The Frangipani Hotel: Fiction by Violet Kupersmith
My rating: 3 of 5 stars
Shamefully, my book shelves are heavy on Western authors and there are huge gaps in my reading list of authors from other parts of the World, so when a collection of short stories based on traditional Vietnamese ghost tales became available on NetGalley I jumped at the chance to broaden my horizons.

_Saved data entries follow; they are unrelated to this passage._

-- ==== Sys2Proof/Machine/Flags.lean ====
section
/-! DEFINITION. The flag computations of 42_alu_8bit.md, 43_alu_16bit.md and 44_rotate_shift_bit.md. Sums and differences are
taken exactly on integers and truncated at the end (42_alu_8bit.md R280). -/

namespace Sys2Proof.Machine

/-- A byte result with the four flags. -/
structure AluOut where
  res : Byte
  z : Bool
  n : Bool
  h : Bool
  c : Bool
  deriving DecidableEq, Repr

/-- A word result with the flags H and C. -/
structure WordOut where
  res : Word
  h : Bool
  c : Bool
  deriving DecidableEq, Repr

/-- `Add8(a, b, cin)` (R280). -/
def add8 (a b : Byte) (cin : Bool) : AluOut :=
  let s := a.toNat + b.toNat + cin.toNat
  let res := BitVec.ofNat 8 s
  { res := res, z := res == 0, n := false
    h := decide (a.toNat % 16 + b.toNat % 16 + cin.toNat > 0xF), c := decide (s > 0xFF) }

/-- `Sub8(a, b, cin)` (R280). -/
def sub8 (a b : Byte) (cin : Bool) : AluOut :=
  let d : Int := (a.toNat : Int) - b.toNat - cin.toNat
  let res := BitVec.ofInt 8 d
  { res := res, z := res == 0, n := true
    h := decide ((a.toNat % 16 : Int) - (b.toNat % 16 : Int) - cin.toNat < 0), c := decide (d < 0) }

/-- `A & v` with the flags of R293. -/
def and8 (a v : Byte) : AluOut := { res := a &&& v, z := a &&& v == 0, n := false, h := true, c := false }

/-- `A ^ v` with the flags of R296. -/
def xor8 (a v : Byte) : AluOut := { res := a ^^^ v, z := a ^^^ v == 0, n := false, h := false, c := false }

/-- `A | v` with the flags of R299. -/
def or8 (a v : Byte) : AluOut := { res := a ||| v, z := a ||| v == 0, n := false, h := false, c := false }

/-- `INC` of a byte; C is passed through (R305). -/
def inc8 (v : Byte) (c : Bool) : AluOut :=
  { res := v + 1, z := v + 1 == 0, n := false, h := v.toNat % 16 == 0xF, c := c }

/-- `DEC` of a byte; C is passed through (R307). -/
def dec8 (v : Byte) (c : Bool) : AluOut :=
  { res := v - 1, z := v - 1 == 0, n := true, h := v.toNat % 16 == 0, c := c }

/-- The two adjustments of `DAA` on A and C, in the order of R309. -/
def daaAdjust (a : Byte) (n h c : Bool) : Byte × Bool :=
  if n then
    let a1 := if c then a - 0x60 else a
    (if h then a1 - 0x06 else a1, c)
  else
    let high := c || decide (a.toNat > 0x99)
    let a1 := if high then a + 0x60 else a
    (if h || decide (a1.toNat % 16 > 9) then a1 + 0x06 else a1, high)

/-- `DAA`: N is unchanged and H cleared (R309). -/
def daa8 (a : Byte) (n h c : Bool) : AluOut :=
  let r := daaAdjust a n h c
  { res := r.1, z := r.1 == 0, n := n, h := false, c := r.2 }

/-- `alu[y]` on A and an operand (30_encoding.md R162, 42_alu_8bit.md R281-R304). `CP` computes `SUB` and its result is
not stored. -/
def alu8 (op : AluOp) (a v : Byte) (c : Bool) : AluOut :=
  match op with
  | .add => add8 a v false
  | .adc => add8 a v c
  | .sub => sub8 a v false
  | .sbc => sub8 a v c
  | .and => and8 a v
  | .xor => xor8 a v
  | .or => or8 a v
  | .cp => sub8 a v false

/-- `ADD HL,rr` (43_alu_16bit.md R330): H is the carry out of bit 11, C out of bit 15. -/
def addWord (hl v : Word) : WordOut :=
  { res := hl + v
    h := decide (hl.toNat % 0x1000 + v.toNat % 0x1000 > 0xFFF), c := decide (hl.toNat + v.toNat > 0xFFFF) }

/-- SP plus a signed byte, with H and C from the unsigned addition of SP's low byte and the raw byte (41_loads_16bit.md
R253, 43_alu_16bit.md R333). -/
def addSigned (sp : Word) (e : Byte) : WordOut :=
  { res := sp + e.signExtend 16
    h := decide (sp.toNat % 16 + e.toNat % 16 > 0xF), c := decide (sp.toNat % 256 + e.toNat > 0xFF) }

/-- `Rot(k, v, cin)`: the result and the carry out (44_rotate_shift_bit.md R350). -/
def rot8 (k : RotOp) (v : Byte) (cin : Bool) : Byte × Bool :=
  match k with
  | .rlc => ((v <<< 1) ||| (v >>> 7), v.getLsbD 7)
  | .rrc => ((v >>> 1) ||| (v <<< 7), v.getLsbD 0)
  | .rl => ((v <<< 1) ||| (if cin then 0x01 else 0x00), v.getLsbD 7)
  | .rr => ((v >>> 1) ||| (if cin then 0x80 else 0x00), v.getLsbD 0)
  | .sla => (v <<< 1, v.getLsbD 7)
  | .sra => ((v >>> 1) ||| (v &&& 0x80), v.getLsbD 0)
  | .swap => ((v <<< 4) ||| (v >>> 4), false)
  | .srl => (v >>> 1, v.getLsbD 0)

/-- The flags of the CB forms: `Z <- (res = 0); N <- 0; H <- 0; C <- c` (R350). -/
def rotOut (k : RotOp) (v : Byte) (cin : Bool) : AluOut :=
  let r := rot8 k v cin
  { res := r.1, z := r.1 == 0, n := false, h := false, c := r.2 }

/-- `1 << b`. -/
def bitMask (b : Fin 8) : Byte := (1 : Byte) <<< b.val

/-- The byte that `RES` or `SET` leaves; `BIT` leaves it as it is (R371-R376). -/
def bitResult (op : BitOp) (b : Fin 8) (v : Byte) : Byte :=
  match op with
  | .bit => v
  | .res => v &&& ~~~ bitMask b
  | .set => v ||| bitMask b

end Sys2Proof.Machine
end

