-- ==== Sys2Proof/WellFormed.lean ====
section
/-! DEFINITION. Which terms of `Instr` are instructions of the machine. The operand types already hold every field of
30_encoding.md R162 and R164 to its range, so one check is left. -/

namespace Sys2Proof

/-- `PREFIX CB` is no instruction of its own: the byte 0xCB selects the extended set (30_encoding.md R163, 46_system.md
R445), so its words are the words of a CB row, and decoding them gives that row's constructor. Every other term is an
instruction. -/
def Instr.wellFormed : Instr → Bool
  | .prefix_cb _ => false
  | _ => true

end Sys2Proof
end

Violet Kupersmith's debut novel The Frangipani Hotel is an interesting curate's egg, as the nine tales she recounts go from extremely charming and heartfelt to the downright bizarre and nonsensical. Having no knowledge of her source material it can lead to confusion as to what message Kupersmith is trying to convey, but what she does get across beautifully are her settings and descriptive prose, which at times is mind-blowingly beautiful. There are times in these tales where you really can smell, taste, see or hear exactly what the character does and those shared experiences increase the empathy ten-fold. I've never been to Vietnam, but I can imagine that those who have would read this and know exactly where the character was or what they were eating (food plays a big part across several of the stories).
Unfortunately, it's a shame that the author's ability with speech isn't as natural: there's only one or two of the nine tales where the conversations feel realistic, the rest of the time it comes across as stilted and forced. Because of this, it also weakens the underlying message of young vs old that runs through the stories-is it antipathy towards the elders or the youth we are supposed to feel or sympathy as both come out badly throughout the novel?
Of the nine stories, my personal favourites were Little Brother : a tale thick with atmosphere and genuine terror with a satisfying conclusion and Turning Back a funny, modern take on the transmogrification myth.
Overall, The Frangipani Hotel is an interesting collection and Kupersmith certainly has her strengths. I would be interested in seeing how she develops those into a full length novel.
This book was supplied as an advance review copy ebook via NetGalley in return for an honest review and is in no way indicative of the final print copy.